- [Work instructions] Search the data for lines holding the word "List". State how many there are, and nothing else.

Records from a data source
Start of Block

-- ==== Sys2Proof/Laws/Config.lean ====
section
/-! SUPPORT. What a configuration carries: the constraints of 00_scope.md as lemmas, the sizes they give, and the packets'
lengths. -/

namespace Sys2Proof

variable (c : Config)

theorem Config.width_mod : c.width % 8 = 0 := c.ok.1.1
theorem Config.width_ge : 8 ≤ c.width := c.ok.1.2.1
theorem Config.width_le : c.width ≤ 65535 := c.ok.1.2.2
theorem Config.height_pos : 1 ≤ c.height := c.ok.2.1.1
theorem Config.height_le : c.height ≤ 65535 := c.ok.2.1.2
theorem Config.threshold_le : c.threshold ≤ 254 := c.ok.2.2.1
theorem Config.header_le : headerSize ≤ c.maxPacketSize := c.ok.2.2.2.1
theorem Config.draw_ne_clear : c.cmdDraw ≠ c.cmdClear := c.ok.2.2.2.2.1.1
theorem Config.draw_ne_setBrightness : c.cmdDraw ≠ c.cmdSetBrightness := c.ok.2.2.2.2.1.2.1
theorem Config.clear_ne_setBrightness : c.cmdClear ≠ c.cmdSetBrightness := c.ok.2.2.2.2.1.2.2
theorem Config.bandRows_pos : 1 ≤ c.bandRows := c.ok.2.2.2.2.2.1
theorem Config.defaultParts_pos : 1 ≤ c.defaultParts.toNat := c.ok.2.2.2.2.2.2.1
theorem Config.bandFields_length : c.bandFields.length = c.bands := c.ok.2.2.2.2.2.2.2.1
theorem Config.bandFields_ysize : ∀ f ∈ c.bandFields, f.ysize = BitVec.ofNat 16 c.width := c.ok.2.2.2.2.2.2.2.2.1
theorem Config.bandFields_xpos : c.bandFields.Pairwise fun a b => a.xpos.toNat < b.xpos.toNat := c.ok.2.2.2.2.2.2.2.2.2

/-- Eight columns to a byte, with nothing left over (20_memory.md R72). -/
theorem Config.rowBytes_mul : c.rowBytes * 8 = c.width := by
  have := c.width_mod
  unfold Config.rowBytes; omega

theorem Config.rowBytes_pos : 1 ≤ c.rowBytes := by
  have := c.rowBytes_mul; have := c.width_ge; omega

theorem Config.pixels_eq : c.pixels = 8 * c.bmpBytes := by
  unfold Config.pixels Config.bmpBytes
  rw [← c.rowBytes_mul]; ring

theorem Config.bmpBytes_le : c.bmpBytes ≤ c.pixels := by rw [c.pixels_eq]; omega

theorem Config.bands_pos : 1 ≤ c.bands := by
  have h := c.height_pos; have hb := c.bandRows_pos
  unfold Config.bands ceilDiv
  exact (Nat.le_div_iff_mul_le hb).mpr (by omega)

/-- Band `k` exists exactly when its first row is a row of the bitmap (42_streamer.md R191, R192). -/
theorem Config.lt_bands_iff (k : Nat) : k < c.bands ↔ k * c.bandRows < c.height := by
  have hb := c.bandRows_pos
  unfold Config.bands ceilDiv
  rw [Nat.lt_iff_add_one_le, Nat.le_div_iff_mul_le hb, Nat.add_mul]
  omega

/-- A pixel of the frame has an index below PIXELS (20_memory.md R74). -/
theorem Config.pixel_lt {r x : Nat} (hr : r < c.height) (hx : x < c.width) : r * c.width + x < c.pixels := by
  have h : (r + 1) * c.width ≤ c.height * c.width := Nat.mul_le_mul_right _ hr
  rw [Nat.add_mul] at h
  unfold Config.pixels
  rw [Nat.mul_comm c.width]; omega

/-- The bitmap byte of a pixel has an address below BMP_BYTES (20_memory.md R72). -/
theorem Config.bitmap_lt {r x : Nat} (hr : r < c.height) (hx : x < c.width) : r * c.rowBytes + x / 8 < c.bmpBytes := by
  have h : (r + 1) * c.rowBytes ≤ c.height * c.rowBytes := Nat.mul_le_mul_right _ hr
  have hw := c.rowBytes_mul
  rw [Nat.add_mul] at h
  unfold Config.bmpBytes
  rw [Nat.mul_comm c.rowBytes]; omega

@[simp] theorem enc16_length (be : Bool) (v : Half) : (enc16 be v).length = 2 := by cases be <;> rfl

/-- Five fields of two bytes (30_encoding.md R101). -/
@[simp] theorem encodeHeader_length (be : Bool) (cmd : Half) (f : HeaderFields) :
    (encodeHeader be cmd f).length = 10 := by simp [encodeHeader]

namespace Machine

/-- What `build` answers (41_framer.md R160, R161). -/
theorem build_eq_some (m : Command) (h : headerSize + m.payload.length ≤ c.maxPacketSize) :
    build c m = some (encodeHeader c.hdrBigEndian m.cmd m.fields ++ m.payload) := by
  simp [build, Config.fits, h]

theorem build_eq_none (m : Command) (h : c.maxPacketSize < headerSize + m.payload.length) : build c m = none := by
  simp [build, Config.fits, h]

/-- A built packet is a header and the payload, and never too long (41_framer.md R161). -/
theorem build_length {m : Command} {bytes : List Byte} (h : build c m = some bytes) :
    bytes.length = 10 + m.payload.length ∧ bytes.length ≤ c.maxPacketSize := by
  unfold build Config.fits at h
  split at h
  · rename_i hf
    cases h
    have hf := of_decide_eq_true hf
    simp only [List.length_append, encodeHeader_length]
    exact ⟨by simp, hf⟩
  · cases h

end Machine

end Sys2Proof
end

End of Block

- [Reply] 2